O plano de leituras acordado com os meus amigos do Grupo de Leitura levou-me a revisitar A Queda dum Anjo, de Camilo Castelo Branco. É um romance escrito em !866, o mesmo ano em que foi publicado o romance Crime e Castigo, de Fiódor Dostoiévski. Nesse ano, Camilo Castelo Branco vivia já em São Miguel de Seide na companhia de Ana Plácido. Politicamente, reinava em Portugal o Rei D. Luís. Estamos em plena regeneração. É o tempo do rotativismo bipartidário. Literariamente, havia eclodido justamente no ano anterior a Questão Coimbrã que opôs Antero e Castilho, produzindo uma grande fractura entre a comunidade literária. Temos até o caso, algo caricato, do duelo, na cidade do Porto, entre Antero e Ramalho Ortigão. Camilo Castelo Branco andou por perto da disputa de confrades, não se envolvendo demasiado. Politicamente, Camilo, quando da revolta da Maria da Fonte, lutou ao lado dos Miguelistas e na escrita sempre demonstrou defender os ideais legitimistas e conservadores.
A Queda dum Anjo é um romance satírico. Descreve-nos a corrupção de Calisto Elói, morgado da Agra de Freimas, do termo de Miranda, quando vem para Lisboa para exercer as funções de deputado. Descreve-nos ainda, de maneira caricatural, a vida social e politica portuguesa. O fidalgo deixa-se corromper pelo luxo e pelo prazer que imperavam em Lisboa. Politicamente, ele há-de transitar do partido Miguelista (conservador), para o Partido Liberal. Foi um parlamentar que se fez notar, ao inicio, pela sua indumentária e pelo seu discurso arcaico. Tinha, contudo, uma oralidade que impressionou. Não admira, ele havia-se exercitado na arte de dizer, qual Demóstenes, nas margens fragosas do Rio Douro.
Enquanto parlamentar, Calisto Elói começou logo por atacar a forma de juramento dos deputados. Depois, reclamou equidade na distribuição territorial dos subsídios para o teatro. “Não vades pedir ao lavrador quebrado de trabalho os ratinhados cobres das suas economias para regalos da capital, enquanto ele se priva do apresigo de uma sardinha, porque não tem uma pojeia com que comprá-la”, exclamou Calisto perante a as risadas de vários sujeitos. O seu grande adversário de debate parlamentar foi o Dr. Libório de Meireles, cara honesta e posturas contemplativas.

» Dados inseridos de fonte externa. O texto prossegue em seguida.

/-- `U.b`, `U.h`, `U.i`, `U.q` read their field in two's complement, `U.f`, `U.d` bit patterns, `U.c` a character or the
string before the first zero byte; the cursors advance by the whole field and nothing else changes (R138 to R140, R142,
R144, R146, R148; two's complement is the spec's general knowledge G2, patterns, byte strings and the scalar character
its decisions D14, D13, D12). -/
def Obligations.SignedFloatAndCharTokensReadTheirField : Prop :=
  ∀ (s : State) (r : UnpackRun) (cnt : Nat), s.run = .unpack r → 1 ≤ cnt →
    (r.cur + cnt ≤ r.buf.length →
      exec (.ub cnt) s = .next { s with run := afterRead r cnt (signedField 1 r.buf r.cur cnt) }) ∧
    (r.cur + cnt * 2 ≤ r.buf.length →
      exec (.uh cnt) s = .next { s with run := afterRead r (cnt * 2) (signedField 2 r.buf r.cur cnt) }) ∧
    (r.cur + cnt * 4 ≤ r.buf.length →
      exec (.ui cnt) s = .next { s with run := afterRead r (cnt * 4) (signedField 4 r.buf r.cur cnt) }) ∧
    (r.cur + cnt * 8 ≤ r.buf.length →
      exec (.uq cnt) s = .next { s with run := afterRead r (cnt * 8) (signedField 8 r.buf r.cur cnt) }) ∧
    (r.cur + cnt * 4 ≤ r.buf.length →
      exec (.uf cnt) s = .next { s with run := afterRead r (cnt * 4) (float32Field r.buf r.cur cnt) }) ∧
    (r.cur + cnt * 8 ≤ r.buf.length →
      exec (.ud cnt) s = .next { s with run := afterRead r (cnt * 8) (float64Field r.buf r.cur cnt) }) ∧
    (r.cur + cnt ≤ r.buf.length →
      exec (.uc cnt) s = .next { s with run := afterRead r cnt (tokenField .c r.buf r.cur cnt) })

/-- A token whose field would pass the end of the buffer does nothing: under UNPACK and PACK it ends the command with
its error response, inside frame decode it becomes the verdict `V_DECODE` and the PARSE goes on (R136, R155, R224: the
spec's decisions D16, D19, D7). -/
def Obligations.TokenPastTheEndIsAnError : Prop :=
  ∀ (s : State) (t : Token),
    (∀ r, s.run = .unpack r → r.buf.length < r.cur + t.count * t.code.width →
      (r.caller = .host →
        exec (t.instr .unpack) s = .next { s with rsp := s.rsp ++ [.error .eDecode], run := .idle }) ∧
      (∀ p hdr sig, r.caller = .frame p hdr sig →
        exec (t.instr .unpack) s = .next { s with parseerr := s.parseerr + 1, run := .parse p })) ∧
    (∀ r, s.run = .pack r → r.out.length < r.cur + t.count * t.code.width →
      exec (t.instr .pack) s = .next { s with rsp := s.rsp ++ [.error .eBounds], run := .idle })

/-! ## PACK and the pack microcodelets -/

/-- `P.f`, `P.d`, `P.b`, `P.B`, `P.h`, `P.H`, `P.i`, `P.I`, `P.q`, `P.Q`, `P.c` with count 1: a scalar of the code's kind
and range is written little-endian at `CUR`, the cursors advance and nothing else changes; any other value ends the
command with `E_VALUE` (R152, R153, R157 to R167; the refusal is the spec's decision D17). -/
def Obligations.PackScalarTokensWriteTheirField : Prop :=
  ∀ (s : State) (r : PackRun) (code : TypeCode) (v : Value), s.run = .pack r →
    r.cur + code.width ≤ r.out.length → fieldValue r.map (r.names.getD r.ti []) = some v →
    (∀ x, v = .scalar x → scalarAccepted code x →
      exec (Token.instr .pack ⟨1, code⟩) s =
        .next { s with run := afterWrite r code.width (memWrite r.out r.cur (wireBytes code x)) }) ∧
    (¬ valueAccepted ⟨1, code⟩ v →
      exec (Token.instr .pack ⟨1, code⟩) s = .next { s with rsp := s.rsp ++ [.error .eValue], run := .idle })

/-- The same eleven with a count above 1: a string under `c`, a byte sequence under `B`, a list of accepted scalars
under any other code, none longer than the count, is written element after element from `CUR`, the rest of the field
keeps what it held, and `CUR` moves past the whole field; any other value gets `E_VALUE` (R154, R157 to R167; short
and long values are the spec's decisions D18, D17). -/
def Obligations.PackArrayTokensWriteTheirField : Prop :=
  ∀ (s : State) (r : PackRun) (code : TypeCode) (cnt : Nat) (v : Value), s.run = .pack r → 2 ≤ cnt →
    r.cur + cnt * code.width ≤ r.out.length → fieldValue r.map (r.names.getD r.ti []) = some v →
    (valueAccepted ⟨cnt, code⟩ v →
      exec (Token.instr .pack ⟨cnt, code⟩) s =
        .next { s with run := afterWrite r (cnt * code.width) (memWrite r.out r.cur (valueBytes code v)) }) ∧
    (¬ valueAccepted ⟨cnt, code⟩ v →
      exec (Token.instr .pack ⟨cnt, code⟩) s = .next { s with rsp := s.rsp ++ [.error .eValue], run := .idle })

/-- R151: for an absent value every pack token advances the cursor without writing; the bound is tested all the same
(that passing the end is `E_BOUNDS` is the spec's decision D19, R155). -/
def Obligations.AbsentValueAdvancesWithoutWriting : Prop :=
  ∀ (s : State) (r : PackRun) (t : Token), s.run = .pack r → fieldValue r.map (r.names.getD r.ti []) = none →
    (r.cur + t.count * t.code.width ≤ r.out.length →
      exec (t.instr .pack) s = .next { s with run := afterWrite r (t.count * t.code.width) r.out }) ∧
    (r.out.length < r.cur + t.count * t.code.width →
      exec (t.instr .pack) s = .next { s with rsp := s.rsp ++ [.error .eBounds], run := .idle })

/-- What a pack token leaves alone: the length of the buffer and every byte outside `[CUR, CUR + cnt*w)` (42_pack.md
section 3; R56, R59). -/
def Obligations.PackTokenWritesOnlyItsField : Prop :=
  ∀ (s t : State) (r q : PackRun) (tok : Token), s.run = .pack r → exec (tok.instr .pack) s = .next t →
    t.run = .pack q →
    q.out.length = r.out.length ∧
    ∀ a, (a < r.cur ∨ r.cur + tok.count * tok.code.width ≤ a) → byteAt q.out a = byteAt r.out a

/-- PACK completes whenever the string tokenizes, the counts agree, the names are distinct, every value present is
accepted and the fields fit: each value stands at its field's offset, and every other byte is the operand buffer's; no
register changes (R150, R154, R169; D17 to D19 and D31 are the spec's decisions). -/
def Obligations.PackWritesEveryFieldAtItsOffset : Prop :=
  ∀ (s : State) (map : Mapping) (fmt : Bytes) (names : List FieldName) (buf : Bytes) (off : Nat) (toks : List Token),
    s.run = .idle → tokenize fmt = .ok toks → toks.length = names.length → names.Nodup →
    mappingAccepted map toks names → off + programSize toks ≤ buf.length →
    ∃ out, exec (.pack map fmt names buf off) s =
        .next { s with rsp := s.rsp ++ [.packed out (off + programSize toks)] } ∧
      out.length = buf.length ∧
      (∀ a, (a < off ∨ off + programSize toks ≤ a) → byteAt out a = byteAt buf a) ∧
      ∀ k t name, toks[k]? = some t → names[k]? = some name →
        let a := off + offsetOf toks k
        let S := match fieldValue map name with
          | none => []
          | some v => valueBytes t.code v
        slice out a (a + S.length) = S ∧ ∀ j, S.length ≤ j → j < t.size → byteAt out (a + j) = byteAt buf (a + j)

/-- Where PACK does not complete: `E_FORMAT`, then `E_MISMATCH`, then the error of the first token that has one,
`E_BOUNDS` before `E_VALUE`; no buffer is returned and nothing else changes (R150, R156, R272; the refusals are the
spec's decisions D17, D19, D31). -/
def Obligations.PackErrorsInOrder : Prop :=
  ∀ (s : State) (map : Mapping) (fmt : Bytes) (names : List FieldName) (buf : Bytes) (off : Nat), s.run = .idle →
    (∀ e, tokenize fmt = .error e →
      exec (.pack map fmt names buf off) s = .next { s with rsp := s.rsp ++ [.error .eFormat] }) ∧
    (∀ toks, tokenize fmt = .ok toks →
      ((toks.length ≠ names.length ∨ ¬ names.Nodup) →
        exec (.pack map fmt names buf off) s = .next { s with rsp := s.rsp ++ [.error .eMismatch] }) ∧
      (toks.length = names.length → names.Nodup →
        ∀ k t name, toks[k]? = some t → names[k]? = some name →
          mappingAccepted map (toks.take k) (names.take k) → (k = 0 ∨ off + offsetOf toks k ≤ buf.length) →
          (buf.length < off + offsetOf toks (k + 1) →
            exec (.pack map fmt names buf off) s = .next { s with rsp := s.rsp ++ [.error .eBounds] }) ∧
          (off + offsetOf toks (k + 1) ≤ buf.length → (∃ v, fieldValue map name = some v ∧ ¬ valueAccepted t v) →
            exec (.pack map fmt names buf off) s = .next { s with rsp := s.rsp ++ [.error .eValue] })))

/-- R168: what PACK writes into zeros, UNPACK reads back, every value made canonical (derived by the spec from its
rules). -/
def Obligations.PackUnpackRoundTrip : Prop :=
  ∀ (s : State) (map : Mapping) (fmt : Bytes) (names : List FieldName) (n : Nat) (toks : List Token),
    s.run = .idle → tokenize fmt = .ok toks → toks.length = names.length → names.Nodup →
    mappingAccepted map toks names → programSize toks ≤ n →
    ∃ out, exec (.pack map fmt names (zeros n) 0) s =
        .next { s with rsp := s.rsp ++ [.packed out (programSize toks)] } ∧
      exec (.unpack out fmt names) s = .next { s with rsp := s.rsp ++ [.mapping (canonicalMapping map toks names)] }

/-! ## Single-frame decode -/

/-- R219: a candidate frame whose id has no descriptor moves `UNKMSG` by 1 and nothing else, whatever its checksum; the
PARSE goes on. -/
def Obligations.UnknownIdIsCountedAndDropped : Prop :=
  ∀ (s : State) (p : ParseRun) (fr : Frame), s.run = .parse p →
    lookupIn s.registry (frameHeader fr).messageId = none →
    exec fr.instr s = .next { s with unkmsg := s.unkmsg + 1 }

/-- R220, R221: a frame whose transmitted checksum is not the one recomputed over the covered bytes and the seed moves
`CRCERR` by 1, and the PARSE goes on; but for the transient `ACC`, nothing else changes. The transmitted checksum is
the two bytes after the payload, low byte first (the mixing formula is the spec's general knowledge G1, the transient
its decision D34). -/
def Obligations.ChecksumMismatchIsCountedAndDropped : Prop :=
  (∀ (s : State) (p : ParseRun) (fr : Frame) (d : Descriptor), s.run = .parse p → frameWf fr = true →
    lookupIn s.registry (frameHeader fr).messageId = some d → frameChecksum fr d.crcExtra ≠ frameTx fr →
    exec fr.instr s =
      .next { s with crcerr := s.crcerr + 1, run := .parse { p with acc := frameChecksum fr d.crcExtra } }) ∧
  (∀ fr : Frame, frameWf fr = true →
    let hl := if (frameHeader fr).isV2 then 10 else 6
    (frameTx fr).toNat = (byteAt (frameBytes fr) (hl + frameLen fr)).toNat +
      256 * (byteAt (frameBytes fr) (hl + frameLen fr + 1)).toNat)

/-- FRAME.V1 and FRAME.V2: a frame with a registered id, the right checksum and a descriptor whose fields fit is
emitted, once on `OUT` and once on the notification channel, with its header record, the fields of the zero-padded
payload and its signature record, and `PKTS` moves by 1; nothing else changes (R215 to R218, R222, R223, R225, R275;
padding, `PKTS` and the channel are the spec's decisions D23, D28, D8, D33). -/
def Obligations.ValidFrameIsEmitted : Prop :=
  ∀ (s : State) (p : ParseRun) (fr : Frame) (d : Descriptor) (toks : List Token), s.run = .parse p →
    frameWf fr = true → lookupIn s.registry (frameHeader fr).messageId = some d →
    frameChecksum fr d.crcExtra = frameTx fr → tokenize d.wireFormat = .ok toks → toks.length = d.fields.length →
    d.fields.Nodup → programSize toks ≤ max (frameLen fr) d.maxPayloadLen →
    let m : Message :=
      ⟨frameHeader fr, mappingAt toks d.fields (framePayload fr ++ zeros (d.maxPayloadLen - frameLen fr)), frameSig fr⟩
    exec fr.instr s = .next { s with
      pkts := s.pkts + 1
      msg := s.msg ++ [m]
      run := .parse { p with acc := frameChecksum fr d.crcExtra, out := p.out ++ [m] } }

/-- A frame accepted so far whose padded payload is shorter than its descriptor's fields moves `PARSEERR` by 1, and the
PARSE goes on (R224: the spec's decision D7). -/
def Obligations.ShortPayloadIsCountedAndDropped : Prop :=
  ∀ (s : State) (p : ParseRun) (fr : Frame) (d : Descriptor) (toks : List Token), s.run = .parse p →
    frameWf fr = true → lookupIn s.registry (frameHeader fr).messageId = some d →
    frameChecksum fr d.crcExtra = frameTx fr → tokenize d.wireFormat = .ok toks → toks.length = d.fields.length →
    d.fields.Nodup → max (frameLen fr) d.maxPayloadLen < programSize toks →
    exec fr.instr s =
      .next { s with parseerr := s.parseerr + 1, run := .parse { p with acc := frameChecksum fr d.crcExtra } }

/-- A frame accepted so far whose descriptor is defective takes the fault: FAULT is set, the PARSE ends with the fault
response in place of `OUT`, the messages delivered stay delivered, and CRC and the Registry are as before; RESID stays
within its bound and the counters are free (R228, R270: the spec's decision D24; the response's information is the
model's reading, notes/assumptions/12.md). -/
def Obligations.DefectiveDescriptorTakesTheFault : Prop :=
  ∀ (s : State) (p : ParseRun) (fr : Frame) (d : Descriptor) (cause : ErrorCode), s.run = .parse p →
    frameWf fr = true → lookupIn s.registry (frameHeader fr).messageId = some d →
    frameChecksum fr d.crcExtra = frameTx fr →
    (cause = .eFormat ∧ (∃ e, tokenize d.wireFormat = .error e) ∨
      cause = .eMismatch ∧ ∃ toks, tokenize d.wireFormat = .ok toks ∧
        (toks.length ≠ d.fields.length ∨ ¬ d.fields.Nodup)) →
    ∃ t, exec fr.instr s = .next t ∧ t.fault = some .fFormat ∧ t.run = .idle ∧
      t.rsp = s.rsp ++ [.fault .fFormat (frameHeader fr).messageId cause] ∧ t.msg = s.msg ∧ t.crc = s.crc ∧
      t.cmd = s.cmd ∧ t.registry = s.registry ∧ t.resid.length ≤ 279

/-- R226: with a Registry free of defects, one candidate frame moves exactly one of the four frame counters, by exactly
1; TRASH, RESID, FAULT, CRC and the channels CMD and RSP are as before (R226, R229, derived by the spec from R215). -/
def Obligations.EachFrameMovesOneCounter : Prop :=
  ∀ (s : State) (p : ParseRun) (fr : Frame), s.run = .parse p → registrySound s.registry →
    ∃ t, exec fr.instr s = .next t ∧ framesCounted t = framesCounted s + 1 ∧
      s.pkts ≤ t.pkts ∧ s.crcerr ≤ t.crcerr ∧ s.unkmsg ≤ t.unkmsg ∧ s.parseerr ≤ t.parseerr ∧
      t.trash = s.trash ∧ t.resid = s.resid ∧ t.fault = s.fault ∧ t.crc = s.crc ∧ t.cmd = s.cmd ∧ t.rsp = s.rsp ∧
      t.registry = s.registry ∧ t.free = s.free ∧
      ∃ q, t.run = .parse q ∧ q.w = p.w ∧ q.sc = p.sc

/-- No verification on decode (R188): two v2 frames that differ in their signature blocks only have the same effect on
every register, and emit the same messages but for the signature records. -/
def Obligations.SignatureIsNotVerified : Prop :=
  ∀ (s : State) (p : ParseRun) (fr : FrameV2) (b b' : SigBlock), s.run = .parse p →
    FrameV2.wf { fr with sig := some b } = true →
    ∃ t t', exec (.frameV2 { fr with sig := some b }) s = .next t ∧
      exec (.frameV2 { fr with sig := some b' }) s = .next t' ∧
      t' = { t with msg := t'.msg, run := t'.run } ∧
      t'.msg.map withoutSig = t.msg.map withoutSig ∧ runWithoutSig t'.run = runWithoutSig t.run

Com ele discutiu acesamente a reforma das prisões. Eram debates inflamados que enchiam as galerias da Câmara, sobretudo de damas ilustradas, atraídas pelo renome do deputado de Miranda.
Mas, um dia, o anjo caiu. Há um momento em que o morgado da Agra de Freimas «sentiu no lado esquerdo do peito, entre a quarta e quinta costela, um calor de ventosa, acompanhado de vibrações eléctricas, e vaporações cálidas, que lhe passaram à espinha dorsal, e daqui ao cérebro, e pouco depois a toda a cabeça, purpureando-lhe as maçãs de ambas as faces com o rubor mais virginal».
O anjo Calisto vai cair nos braços de Ifigénia Ponce de Leão, com quem acaba por viver maritalmente e de quem tem dois filhos. Um passeio à Europa limpou-lhe do espírito as teias. Começou um doce viver, rodeado dos maiores luxos. Releu o que havia escrito sobre o assunto e ordenou a um criado que queimasse o manuscrito.
E até a esposa, Teodora, ignorante mais que o necessário para ter juízo, o imita sucumbindo ao prazer da modernidade. Abandonada pelo marido, vai também viver maritalmente com seu primo, Lopo de Gamboa, de quem tem um filho.
Com este romance, Camilo pretendeu aproximar-se dos realistas, por sentir, talvez, que estava a ser ultrapassado por outros escritores da época, que percorriam já outros caminhos, deixando para trás o romantismo.
Camilo quis demonstrar como uma pessoa pode ser influenciada pelo meio que a rodeia, mudando completamente a sua maneira de ser. Calisto Elói, aquele santo homem lá das serras, o anjo do Portugal velho, caiu!